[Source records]

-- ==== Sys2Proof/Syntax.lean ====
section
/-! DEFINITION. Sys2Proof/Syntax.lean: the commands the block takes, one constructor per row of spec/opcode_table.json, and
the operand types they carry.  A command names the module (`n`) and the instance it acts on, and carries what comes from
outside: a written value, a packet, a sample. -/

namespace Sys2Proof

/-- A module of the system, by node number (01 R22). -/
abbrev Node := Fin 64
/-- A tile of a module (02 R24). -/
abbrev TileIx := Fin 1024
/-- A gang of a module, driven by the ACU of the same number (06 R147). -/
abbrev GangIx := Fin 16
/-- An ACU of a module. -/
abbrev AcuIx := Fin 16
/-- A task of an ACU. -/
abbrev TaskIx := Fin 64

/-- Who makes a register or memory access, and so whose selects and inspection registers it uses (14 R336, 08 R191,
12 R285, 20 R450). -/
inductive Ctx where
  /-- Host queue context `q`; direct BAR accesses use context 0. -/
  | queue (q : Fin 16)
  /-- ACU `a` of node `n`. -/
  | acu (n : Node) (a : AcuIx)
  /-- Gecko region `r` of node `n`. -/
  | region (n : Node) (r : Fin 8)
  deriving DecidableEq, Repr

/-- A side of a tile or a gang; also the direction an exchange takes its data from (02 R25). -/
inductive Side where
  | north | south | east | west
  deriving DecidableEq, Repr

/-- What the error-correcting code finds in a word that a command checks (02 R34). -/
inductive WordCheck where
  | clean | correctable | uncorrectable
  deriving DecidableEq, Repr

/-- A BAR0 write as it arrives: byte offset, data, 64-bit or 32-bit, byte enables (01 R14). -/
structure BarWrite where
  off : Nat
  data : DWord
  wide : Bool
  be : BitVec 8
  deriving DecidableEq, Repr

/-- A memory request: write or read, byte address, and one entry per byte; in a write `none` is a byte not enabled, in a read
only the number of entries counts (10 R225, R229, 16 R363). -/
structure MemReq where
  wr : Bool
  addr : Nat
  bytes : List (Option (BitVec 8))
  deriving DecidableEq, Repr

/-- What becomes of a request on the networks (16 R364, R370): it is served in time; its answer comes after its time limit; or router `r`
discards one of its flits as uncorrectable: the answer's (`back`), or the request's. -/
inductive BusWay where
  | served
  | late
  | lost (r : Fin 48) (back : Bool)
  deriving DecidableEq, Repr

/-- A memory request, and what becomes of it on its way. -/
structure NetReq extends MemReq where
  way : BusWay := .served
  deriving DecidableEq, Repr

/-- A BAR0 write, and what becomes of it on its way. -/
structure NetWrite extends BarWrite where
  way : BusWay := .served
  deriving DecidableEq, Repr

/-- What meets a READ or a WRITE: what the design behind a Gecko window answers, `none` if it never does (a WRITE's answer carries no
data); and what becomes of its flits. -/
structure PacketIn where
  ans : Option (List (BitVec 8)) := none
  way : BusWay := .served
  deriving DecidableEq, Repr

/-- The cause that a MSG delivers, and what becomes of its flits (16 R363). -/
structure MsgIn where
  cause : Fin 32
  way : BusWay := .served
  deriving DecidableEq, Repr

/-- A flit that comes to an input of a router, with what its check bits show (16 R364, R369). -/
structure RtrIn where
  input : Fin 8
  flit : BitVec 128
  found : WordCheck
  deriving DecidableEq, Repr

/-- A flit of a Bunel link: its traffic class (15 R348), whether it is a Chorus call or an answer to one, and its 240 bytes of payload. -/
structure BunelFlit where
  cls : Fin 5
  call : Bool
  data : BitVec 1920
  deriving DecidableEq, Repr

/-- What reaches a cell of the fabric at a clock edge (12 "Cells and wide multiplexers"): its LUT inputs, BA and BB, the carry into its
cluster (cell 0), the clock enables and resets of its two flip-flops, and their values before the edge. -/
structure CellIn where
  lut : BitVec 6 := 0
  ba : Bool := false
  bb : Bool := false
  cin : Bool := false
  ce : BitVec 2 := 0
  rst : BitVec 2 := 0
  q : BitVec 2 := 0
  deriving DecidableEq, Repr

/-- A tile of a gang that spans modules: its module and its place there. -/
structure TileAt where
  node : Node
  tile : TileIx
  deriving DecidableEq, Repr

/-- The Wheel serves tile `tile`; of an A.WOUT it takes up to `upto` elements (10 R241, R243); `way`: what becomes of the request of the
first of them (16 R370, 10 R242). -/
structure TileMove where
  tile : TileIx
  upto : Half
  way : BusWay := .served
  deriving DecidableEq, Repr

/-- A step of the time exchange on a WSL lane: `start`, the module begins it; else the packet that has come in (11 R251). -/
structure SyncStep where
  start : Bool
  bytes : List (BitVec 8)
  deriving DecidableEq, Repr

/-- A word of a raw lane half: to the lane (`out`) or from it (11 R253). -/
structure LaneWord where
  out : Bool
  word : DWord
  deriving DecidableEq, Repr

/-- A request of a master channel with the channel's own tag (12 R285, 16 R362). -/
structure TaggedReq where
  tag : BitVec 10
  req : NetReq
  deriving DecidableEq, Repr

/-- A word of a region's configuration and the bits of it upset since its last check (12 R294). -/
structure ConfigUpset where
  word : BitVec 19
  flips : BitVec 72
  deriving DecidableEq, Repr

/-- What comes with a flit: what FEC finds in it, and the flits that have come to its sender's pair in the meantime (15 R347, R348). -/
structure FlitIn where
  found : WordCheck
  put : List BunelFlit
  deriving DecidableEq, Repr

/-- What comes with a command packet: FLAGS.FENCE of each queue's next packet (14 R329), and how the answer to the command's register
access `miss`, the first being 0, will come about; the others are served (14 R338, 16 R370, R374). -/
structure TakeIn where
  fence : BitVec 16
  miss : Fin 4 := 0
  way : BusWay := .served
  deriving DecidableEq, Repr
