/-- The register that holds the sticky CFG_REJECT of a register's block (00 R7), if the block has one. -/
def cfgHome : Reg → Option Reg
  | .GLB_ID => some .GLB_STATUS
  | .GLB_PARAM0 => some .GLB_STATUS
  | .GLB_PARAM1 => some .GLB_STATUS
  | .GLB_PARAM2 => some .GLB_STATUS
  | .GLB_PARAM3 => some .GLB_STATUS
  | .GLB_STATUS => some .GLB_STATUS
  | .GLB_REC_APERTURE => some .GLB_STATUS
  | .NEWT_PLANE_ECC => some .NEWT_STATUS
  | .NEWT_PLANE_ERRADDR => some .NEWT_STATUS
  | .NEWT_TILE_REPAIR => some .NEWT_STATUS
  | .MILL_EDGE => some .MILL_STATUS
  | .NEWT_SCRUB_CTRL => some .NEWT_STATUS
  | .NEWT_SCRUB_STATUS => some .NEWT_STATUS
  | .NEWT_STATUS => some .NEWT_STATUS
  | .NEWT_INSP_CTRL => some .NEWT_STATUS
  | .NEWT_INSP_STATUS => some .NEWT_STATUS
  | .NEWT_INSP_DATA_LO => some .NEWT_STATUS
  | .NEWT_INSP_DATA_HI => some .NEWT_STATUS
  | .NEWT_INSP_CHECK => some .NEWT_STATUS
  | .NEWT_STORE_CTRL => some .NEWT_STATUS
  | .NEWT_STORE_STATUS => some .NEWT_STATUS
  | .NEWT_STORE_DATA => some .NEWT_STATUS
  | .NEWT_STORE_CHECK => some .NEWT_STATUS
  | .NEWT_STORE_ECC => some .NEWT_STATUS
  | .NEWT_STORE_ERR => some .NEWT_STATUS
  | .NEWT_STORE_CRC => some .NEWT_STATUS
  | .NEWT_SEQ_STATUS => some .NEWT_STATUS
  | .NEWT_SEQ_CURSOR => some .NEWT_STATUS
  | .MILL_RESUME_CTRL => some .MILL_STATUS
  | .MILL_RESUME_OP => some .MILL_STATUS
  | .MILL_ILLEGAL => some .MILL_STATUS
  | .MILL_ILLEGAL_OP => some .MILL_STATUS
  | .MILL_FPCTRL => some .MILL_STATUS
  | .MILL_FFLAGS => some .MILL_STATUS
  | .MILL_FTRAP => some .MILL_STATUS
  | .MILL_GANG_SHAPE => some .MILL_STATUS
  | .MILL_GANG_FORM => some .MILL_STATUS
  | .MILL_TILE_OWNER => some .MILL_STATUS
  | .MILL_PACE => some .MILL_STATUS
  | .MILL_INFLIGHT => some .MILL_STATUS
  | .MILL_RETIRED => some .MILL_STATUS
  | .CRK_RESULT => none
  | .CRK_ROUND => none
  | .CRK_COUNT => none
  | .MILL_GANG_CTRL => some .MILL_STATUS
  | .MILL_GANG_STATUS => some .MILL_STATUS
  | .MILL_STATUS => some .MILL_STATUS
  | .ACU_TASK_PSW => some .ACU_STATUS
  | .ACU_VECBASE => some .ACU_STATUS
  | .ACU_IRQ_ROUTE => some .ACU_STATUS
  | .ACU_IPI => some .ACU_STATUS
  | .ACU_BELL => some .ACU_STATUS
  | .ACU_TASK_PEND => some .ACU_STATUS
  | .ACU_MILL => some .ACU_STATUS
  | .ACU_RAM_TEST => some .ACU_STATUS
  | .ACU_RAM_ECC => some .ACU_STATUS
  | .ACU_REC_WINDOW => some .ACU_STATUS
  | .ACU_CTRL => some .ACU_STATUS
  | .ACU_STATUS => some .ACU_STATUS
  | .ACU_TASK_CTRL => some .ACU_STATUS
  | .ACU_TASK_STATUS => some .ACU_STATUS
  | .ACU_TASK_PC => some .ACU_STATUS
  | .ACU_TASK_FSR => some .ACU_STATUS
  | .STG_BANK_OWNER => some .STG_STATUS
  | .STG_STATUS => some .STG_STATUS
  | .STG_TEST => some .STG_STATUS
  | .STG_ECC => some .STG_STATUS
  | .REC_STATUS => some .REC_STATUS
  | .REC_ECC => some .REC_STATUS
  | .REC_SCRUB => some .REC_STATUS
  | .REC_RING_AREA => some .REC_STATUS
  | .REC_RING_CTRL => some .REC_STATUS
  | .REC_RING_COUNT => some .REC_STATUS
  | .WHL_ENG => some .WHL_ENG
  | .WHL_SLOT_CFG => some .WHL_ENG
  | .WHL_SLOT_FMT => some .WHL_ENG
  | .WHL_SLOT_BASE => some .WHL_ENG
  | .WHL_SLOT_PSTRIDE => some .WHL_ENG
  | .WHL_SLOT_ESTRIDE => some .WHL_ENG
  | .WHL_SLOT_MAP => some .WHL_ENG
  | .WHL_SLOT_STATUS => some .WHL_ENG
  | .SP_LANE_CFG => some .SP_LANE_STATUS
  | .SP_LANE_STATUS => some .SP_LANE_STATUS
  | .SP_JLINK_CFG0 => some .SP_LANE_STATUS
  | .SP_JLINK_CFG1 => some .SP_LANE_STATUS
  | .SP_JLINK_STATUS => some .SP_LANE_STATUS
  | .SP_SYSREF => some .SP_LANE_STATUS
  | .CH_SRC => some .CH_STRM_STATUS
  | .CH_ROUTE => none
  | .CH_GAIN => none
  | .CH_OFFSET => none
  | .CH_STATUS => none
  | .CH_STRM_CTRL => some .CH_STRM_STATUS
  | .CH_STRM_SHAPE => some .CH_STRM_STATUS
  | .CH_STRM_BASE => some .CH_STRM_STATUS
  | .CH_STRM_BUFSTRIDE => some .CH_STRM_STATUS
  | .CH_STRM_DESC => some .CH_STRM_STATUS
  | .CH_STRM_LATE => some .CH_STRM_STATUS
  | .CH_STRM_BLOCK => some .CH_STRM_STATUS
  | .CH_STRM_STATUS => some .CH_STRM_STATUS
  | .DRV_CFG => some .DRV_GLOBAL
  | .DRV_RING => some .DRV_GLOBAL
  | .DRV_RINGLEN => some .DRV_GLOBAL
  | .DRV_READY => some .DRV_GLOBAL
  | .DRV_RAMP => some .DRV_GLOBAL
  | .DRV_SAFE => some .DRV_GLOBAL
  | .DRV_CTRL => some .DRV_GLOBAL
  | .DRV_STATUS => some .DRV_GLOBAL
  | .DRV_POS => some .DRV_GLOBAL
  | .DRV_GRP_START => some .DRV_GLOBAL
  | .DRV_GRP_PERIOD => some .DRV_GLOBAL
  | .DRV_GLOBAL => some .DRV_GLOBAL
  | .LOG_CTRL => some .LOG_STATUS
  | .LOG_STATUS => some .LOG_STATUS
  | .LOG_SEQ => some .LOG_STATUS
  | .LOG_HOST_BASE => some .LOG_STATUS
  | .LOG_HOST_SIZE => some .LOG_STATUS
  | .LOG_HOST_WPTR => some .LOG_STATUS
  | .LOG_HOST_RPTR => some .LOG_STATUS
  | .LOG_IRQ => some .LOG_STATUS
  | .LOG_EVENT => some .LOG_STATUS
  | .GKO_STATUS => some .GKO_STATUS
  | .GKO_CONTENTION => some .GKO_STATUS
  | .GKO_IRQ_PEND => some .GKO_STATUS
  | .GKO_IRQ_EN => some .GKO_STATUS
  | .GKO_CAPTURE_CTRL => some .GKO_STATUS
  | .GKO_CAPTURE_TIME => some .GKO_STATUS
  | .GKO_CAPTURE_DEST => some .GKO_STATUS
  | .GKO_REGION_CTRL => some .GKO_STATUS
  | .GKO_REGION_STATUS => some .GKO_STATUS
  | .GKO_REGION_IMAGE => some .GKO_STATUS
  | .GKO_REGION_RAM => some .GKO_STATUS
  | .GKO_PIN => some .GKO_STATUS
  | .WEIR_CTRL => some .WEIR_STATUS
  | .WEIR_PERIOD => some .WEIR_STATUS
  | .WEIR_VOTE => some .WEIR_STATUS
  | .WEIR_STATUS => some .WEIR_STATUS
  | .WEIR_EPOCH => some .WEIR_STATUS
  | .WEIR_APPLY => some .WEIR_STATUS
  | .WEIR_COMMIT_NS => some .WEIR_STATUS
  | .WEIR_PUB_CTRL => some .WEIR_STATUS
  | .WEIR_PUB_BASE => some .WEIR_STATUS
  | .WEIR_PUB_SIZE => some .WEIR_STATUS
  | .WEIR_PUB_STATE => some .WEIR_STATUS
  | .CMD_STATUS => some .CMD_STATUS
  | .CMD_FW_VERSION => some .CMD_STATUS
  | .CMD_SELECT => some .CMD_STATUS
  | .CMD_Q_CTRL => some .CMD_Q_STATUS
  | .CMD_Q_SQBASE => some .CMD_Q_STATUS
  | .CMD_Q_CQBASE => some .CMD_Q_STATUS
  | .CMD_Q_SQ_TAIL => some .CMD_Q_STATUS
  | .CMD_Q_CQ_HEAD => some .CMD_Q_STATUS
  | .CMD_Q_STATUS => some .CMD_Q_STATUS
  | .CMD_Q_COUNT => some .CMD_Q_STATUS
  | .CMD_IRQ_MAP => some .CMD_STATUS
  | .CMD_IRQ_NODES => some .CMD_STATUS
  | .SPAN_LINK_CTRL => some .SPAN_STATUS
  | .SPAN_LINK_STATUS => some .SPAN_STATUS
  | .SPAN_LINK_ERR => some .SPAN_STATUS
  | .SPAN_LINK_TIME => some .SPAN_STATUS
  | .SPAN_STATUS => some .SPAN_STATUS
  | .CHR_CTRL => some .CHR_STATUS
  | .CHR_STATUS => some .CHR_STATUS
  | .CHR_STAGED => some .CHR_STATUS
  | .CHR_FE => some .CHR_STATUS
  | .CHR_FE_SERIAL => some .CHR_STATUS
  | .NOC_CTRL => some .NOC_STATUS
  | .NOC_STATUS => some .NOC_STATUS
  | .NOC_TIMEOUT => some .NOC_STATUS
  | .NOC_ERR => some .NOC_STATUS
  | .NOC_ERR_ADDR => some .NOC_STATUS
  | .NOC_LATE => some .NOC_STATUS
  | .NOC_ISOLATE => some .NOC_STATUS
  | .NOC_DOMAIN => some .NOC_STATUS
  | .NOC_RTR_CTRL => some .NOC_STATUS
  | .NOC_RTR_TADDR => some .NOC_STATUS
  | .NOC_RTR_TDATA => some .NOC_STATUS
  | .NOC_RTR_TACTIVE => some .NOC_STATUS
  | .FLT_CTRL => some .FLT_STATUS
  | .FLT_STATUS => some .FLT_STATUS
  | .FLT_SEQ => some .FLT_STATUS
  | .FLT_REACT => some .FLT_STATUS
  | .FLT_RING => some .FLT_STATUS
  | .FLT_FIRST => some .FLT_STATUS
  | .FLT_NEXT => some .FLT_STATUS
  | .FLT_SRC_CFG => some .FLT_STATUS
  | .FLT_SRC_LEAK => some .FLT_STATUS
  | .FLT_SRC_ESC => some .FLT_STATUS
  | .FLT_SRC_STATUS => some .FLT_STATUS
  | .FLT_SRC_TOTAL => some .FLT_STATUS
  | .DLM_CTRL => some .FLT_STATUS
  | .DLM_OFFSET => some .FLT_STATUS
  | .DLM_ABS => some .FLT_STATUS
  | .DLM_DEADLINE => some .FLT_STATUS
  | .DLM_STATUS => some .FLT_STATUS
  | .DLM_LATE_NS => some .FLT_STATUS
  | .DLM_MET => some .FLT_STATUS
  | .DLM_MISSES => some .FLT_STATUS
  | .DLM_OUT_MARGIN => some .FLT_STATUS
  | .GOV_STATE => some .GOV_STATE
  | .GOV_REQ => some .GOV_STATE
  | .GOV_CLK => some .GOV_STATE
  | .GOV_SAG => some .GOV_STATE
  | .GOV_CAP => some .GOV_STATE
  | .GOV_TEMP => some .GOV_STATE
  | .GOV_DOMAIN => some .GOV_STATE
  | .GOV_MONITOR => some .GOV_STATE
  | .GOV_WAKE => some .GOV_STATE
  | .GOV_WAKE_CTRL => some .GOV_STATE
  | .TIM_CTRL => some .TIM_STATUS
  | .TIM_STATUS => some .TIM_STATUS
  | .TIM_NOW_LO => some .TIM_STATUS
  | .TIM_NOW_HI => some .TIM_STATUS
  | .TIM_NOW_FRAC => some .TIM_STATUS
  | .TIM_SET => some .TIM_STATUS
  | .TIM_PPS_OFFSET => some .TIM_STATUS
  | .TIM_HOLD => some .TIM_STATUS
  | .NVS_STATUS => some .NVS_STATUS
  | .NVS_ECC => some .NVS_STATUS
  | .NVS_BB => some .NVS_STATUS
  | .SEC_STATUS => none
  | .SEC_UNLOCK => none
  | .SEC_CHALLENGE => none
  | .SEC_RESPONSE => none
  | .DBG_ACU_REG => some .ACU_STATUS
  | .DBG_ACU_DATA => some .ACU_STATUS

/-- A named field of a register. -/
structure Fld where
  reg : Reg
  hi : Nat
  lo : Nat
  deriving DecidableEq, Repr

...

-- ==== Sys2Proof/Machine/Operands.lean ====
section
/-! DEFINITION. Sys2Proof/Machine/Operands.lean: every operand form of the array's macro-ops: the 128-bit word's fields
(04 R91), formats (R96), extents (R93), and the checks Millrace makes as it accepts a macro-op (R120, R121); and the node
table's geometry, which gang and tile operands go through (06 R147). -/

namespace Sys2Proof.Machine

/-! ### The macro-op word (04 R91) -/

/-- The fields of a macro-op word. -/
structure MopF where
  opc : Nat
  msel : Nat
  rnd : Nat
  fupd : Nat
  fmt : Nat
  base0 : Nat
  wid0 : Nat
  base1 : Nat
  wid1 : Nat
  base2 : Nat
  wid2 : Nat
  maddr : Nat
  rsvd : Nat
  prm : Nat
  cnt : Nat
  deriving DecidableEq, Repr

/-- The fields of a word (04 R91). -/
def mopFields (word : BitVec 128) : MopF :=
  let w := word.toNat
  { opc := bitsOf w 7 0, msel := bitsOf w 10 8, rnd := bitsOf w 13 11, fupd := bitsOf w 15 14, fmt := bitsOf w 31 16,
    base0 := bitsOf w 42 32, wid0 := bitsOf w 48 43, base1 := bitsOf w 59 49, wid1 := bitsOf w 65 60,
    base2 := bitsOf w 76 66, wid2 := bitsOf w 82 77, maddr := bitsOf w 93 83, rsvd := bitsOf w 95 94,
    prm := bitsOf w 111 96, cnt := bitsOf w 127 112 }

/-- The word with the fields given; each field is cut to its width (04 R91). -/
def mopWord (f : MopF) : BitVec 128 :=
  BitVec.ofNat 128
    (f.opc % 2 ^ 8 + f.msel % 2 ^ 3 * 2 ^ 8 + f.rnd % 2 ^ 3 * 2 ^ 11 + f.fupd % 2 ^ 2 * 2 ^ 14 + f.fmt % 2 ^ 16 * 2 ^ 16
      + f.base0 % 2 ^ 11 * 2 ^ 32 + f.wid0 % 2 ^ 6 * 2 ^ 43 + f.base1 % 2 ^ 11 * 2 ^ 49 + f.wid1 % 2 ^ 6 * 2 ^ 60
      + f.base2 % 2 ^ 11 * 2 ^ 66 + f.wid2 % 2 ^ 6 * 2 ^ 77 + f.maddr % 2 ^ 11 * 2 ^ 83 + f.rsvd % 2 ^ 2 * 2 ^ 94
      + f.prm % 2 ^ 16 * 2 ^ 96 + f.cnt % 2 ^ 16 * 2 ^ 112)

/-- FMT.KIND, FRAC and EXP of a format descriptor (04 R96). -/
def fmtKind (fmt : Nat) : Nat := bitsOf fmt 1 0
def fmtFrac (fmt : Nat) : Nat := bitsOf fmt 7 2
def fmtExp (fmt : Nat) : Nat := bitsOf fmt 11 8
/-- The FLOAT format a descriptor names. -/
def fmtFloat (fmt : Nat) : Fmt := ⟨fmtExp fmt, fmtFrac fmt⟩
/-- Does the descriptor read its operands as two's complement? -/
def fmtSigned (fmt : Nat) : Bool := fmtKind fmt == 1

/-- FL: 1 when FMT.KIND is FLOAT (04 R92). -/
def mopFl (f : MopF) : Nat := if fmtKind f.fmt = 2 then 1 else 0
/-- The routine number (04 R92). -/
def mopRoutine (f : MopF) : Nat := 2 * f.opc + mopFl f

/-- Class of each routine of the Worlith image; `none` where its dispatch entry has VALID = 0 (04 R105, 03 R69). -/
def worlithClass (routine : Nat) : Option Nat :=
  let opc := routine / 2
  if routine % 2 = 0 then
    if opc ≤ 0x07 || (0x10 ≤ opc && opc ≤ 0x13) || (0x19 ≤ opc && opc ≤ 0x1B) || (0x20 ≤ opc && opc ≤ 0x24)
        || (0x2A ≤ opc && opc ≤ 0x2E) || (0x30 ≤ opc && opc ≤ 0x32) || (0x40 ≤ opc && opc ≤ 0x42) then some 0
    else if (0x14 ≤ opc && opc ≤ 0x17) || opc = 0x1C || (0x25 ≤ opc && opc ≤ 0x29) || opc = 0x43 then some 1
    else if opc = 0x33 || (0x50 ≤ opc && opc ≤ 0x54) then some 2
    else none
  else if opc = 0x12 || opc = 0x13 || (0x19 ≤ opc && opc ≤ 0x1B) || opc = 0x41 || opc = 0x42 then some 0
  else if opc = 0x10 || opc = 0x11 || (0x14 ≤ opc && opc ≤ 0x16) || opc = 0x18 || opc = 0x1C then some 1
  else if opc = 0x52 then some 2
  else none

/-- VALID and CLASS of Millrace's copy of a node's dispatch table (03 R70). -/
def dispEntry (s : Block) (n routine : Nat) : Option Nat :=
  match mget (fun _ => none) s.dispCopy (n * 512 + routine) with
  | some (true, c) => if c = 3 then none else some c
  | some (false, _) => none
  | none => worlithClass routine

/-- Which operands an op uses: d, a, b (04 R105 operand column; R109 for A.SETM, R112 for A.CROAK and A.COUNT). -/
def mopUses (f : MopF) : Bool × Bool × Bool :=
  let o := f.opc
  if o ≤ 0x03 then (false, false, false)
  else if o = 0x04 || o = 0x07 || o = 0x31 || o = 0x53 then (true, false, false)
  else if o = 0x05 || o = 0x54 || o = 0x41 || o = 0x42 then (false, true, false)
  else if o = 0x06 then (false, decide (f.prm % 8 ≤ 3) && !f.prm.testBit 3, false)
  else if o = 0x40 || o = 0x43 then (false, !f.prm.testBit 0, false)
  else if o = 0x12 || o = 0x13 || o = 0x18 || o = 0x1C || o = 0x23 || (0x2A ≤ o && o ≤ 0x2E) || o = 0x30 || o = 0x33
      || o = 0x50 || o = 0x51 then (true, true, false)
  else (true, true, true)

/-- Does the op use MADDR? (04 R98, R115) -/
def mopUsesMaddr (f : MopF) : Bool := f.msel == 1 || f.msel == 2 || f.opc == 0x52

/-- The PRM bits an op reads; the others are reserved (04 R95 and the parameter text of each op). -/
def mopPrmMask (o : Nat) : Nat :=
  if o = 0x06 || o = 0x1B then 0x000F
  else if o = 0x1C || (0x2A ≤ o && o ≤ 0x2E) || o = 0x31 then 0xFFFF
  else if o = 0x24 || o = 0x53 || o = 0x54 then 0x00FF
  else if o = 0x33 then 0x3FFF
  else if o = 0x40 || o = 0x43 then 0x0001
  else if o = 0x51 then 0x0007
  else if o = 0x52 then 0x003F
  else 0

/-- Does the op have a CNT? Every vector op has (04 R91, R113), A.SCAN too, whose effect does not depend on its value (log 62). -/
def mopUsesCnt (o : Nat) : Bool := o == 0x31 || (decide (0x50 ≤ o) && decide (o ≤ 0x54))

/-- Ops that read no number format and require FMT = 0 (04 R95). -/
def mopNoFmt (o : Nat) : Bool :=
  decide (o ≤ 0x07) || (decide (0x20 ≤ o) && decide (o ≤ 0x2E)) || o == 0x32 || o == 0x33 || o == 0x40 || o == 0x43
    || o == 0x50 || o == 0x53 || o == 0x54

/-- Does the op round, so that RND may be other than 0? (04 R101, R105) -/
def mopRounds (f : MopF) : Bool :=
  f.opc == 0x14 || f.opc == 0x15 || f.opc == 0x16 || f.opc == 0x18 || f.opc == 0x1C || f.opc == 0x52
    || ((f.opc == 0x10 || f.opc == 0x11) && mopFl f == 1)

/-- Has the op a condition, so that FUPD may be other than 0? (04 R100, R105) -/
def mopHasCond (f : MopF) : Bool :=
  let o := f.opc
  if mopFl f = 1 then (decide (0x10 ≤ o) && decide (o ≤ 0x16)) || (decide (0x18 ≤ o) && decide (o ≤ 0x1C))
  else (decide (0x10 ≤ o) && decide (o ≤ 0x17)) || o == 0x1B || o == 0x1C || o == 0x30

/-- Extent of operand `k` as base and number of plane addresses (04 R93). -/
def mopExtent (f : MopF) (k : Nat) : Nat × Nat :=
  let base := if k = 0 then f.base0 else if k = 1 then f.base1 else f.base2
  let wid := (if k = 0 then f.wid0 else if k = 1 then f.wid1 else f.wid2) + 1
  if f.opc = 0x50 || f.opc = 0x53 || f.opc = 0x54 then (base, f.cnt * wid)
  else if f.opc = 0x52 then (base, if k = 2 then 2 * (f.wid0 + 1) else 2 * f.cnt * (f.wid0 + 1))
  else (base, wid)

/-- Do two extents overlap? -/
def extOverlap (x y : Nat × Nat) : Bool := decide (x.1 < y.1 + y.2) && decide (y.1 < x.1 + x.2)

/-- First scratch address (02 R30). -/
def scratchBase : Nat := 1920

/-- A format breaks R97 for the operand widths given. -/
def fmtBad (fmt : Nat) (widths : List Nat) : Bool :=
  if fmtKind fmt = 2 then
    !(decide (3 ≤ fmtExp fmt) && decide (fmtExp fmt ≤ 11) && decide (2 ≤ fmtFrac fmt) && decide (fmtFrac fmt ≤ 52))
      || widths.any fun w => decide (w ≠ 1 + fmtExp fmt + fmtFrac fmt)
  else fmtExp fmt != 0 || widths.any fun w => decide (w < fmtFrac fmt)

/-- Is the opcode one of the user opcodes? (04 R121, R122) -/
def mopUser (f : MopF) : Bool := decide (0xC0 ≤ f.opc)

Work instructions:
Which lines above run from the one containing "-- ==== Sys2Proof/Syntax.lean" to the one containing "abbrev TileIx := Fin 1024"? Give them again exactly, both ends included.

Written response:
-- ==== Sys2Proof/Syntax.lean ====
section
/-! DEFINITION. Sys2Proof/Syntax.lean: the commands the block takes, one constructor per row of spec/opcode_table.json, and
the operand types they carry.  A command names the module (`n`) and the instance it acts on, and carries what comes from
outside: a written value, a packet, a sample. -/

namespace Sys2Proof

/-- A module of the system, by node number (01 R22). -/
abbrev Node := Fin 64
/-- A tile of a module (02 R24). -/
abbrev TileIx := Fin 1024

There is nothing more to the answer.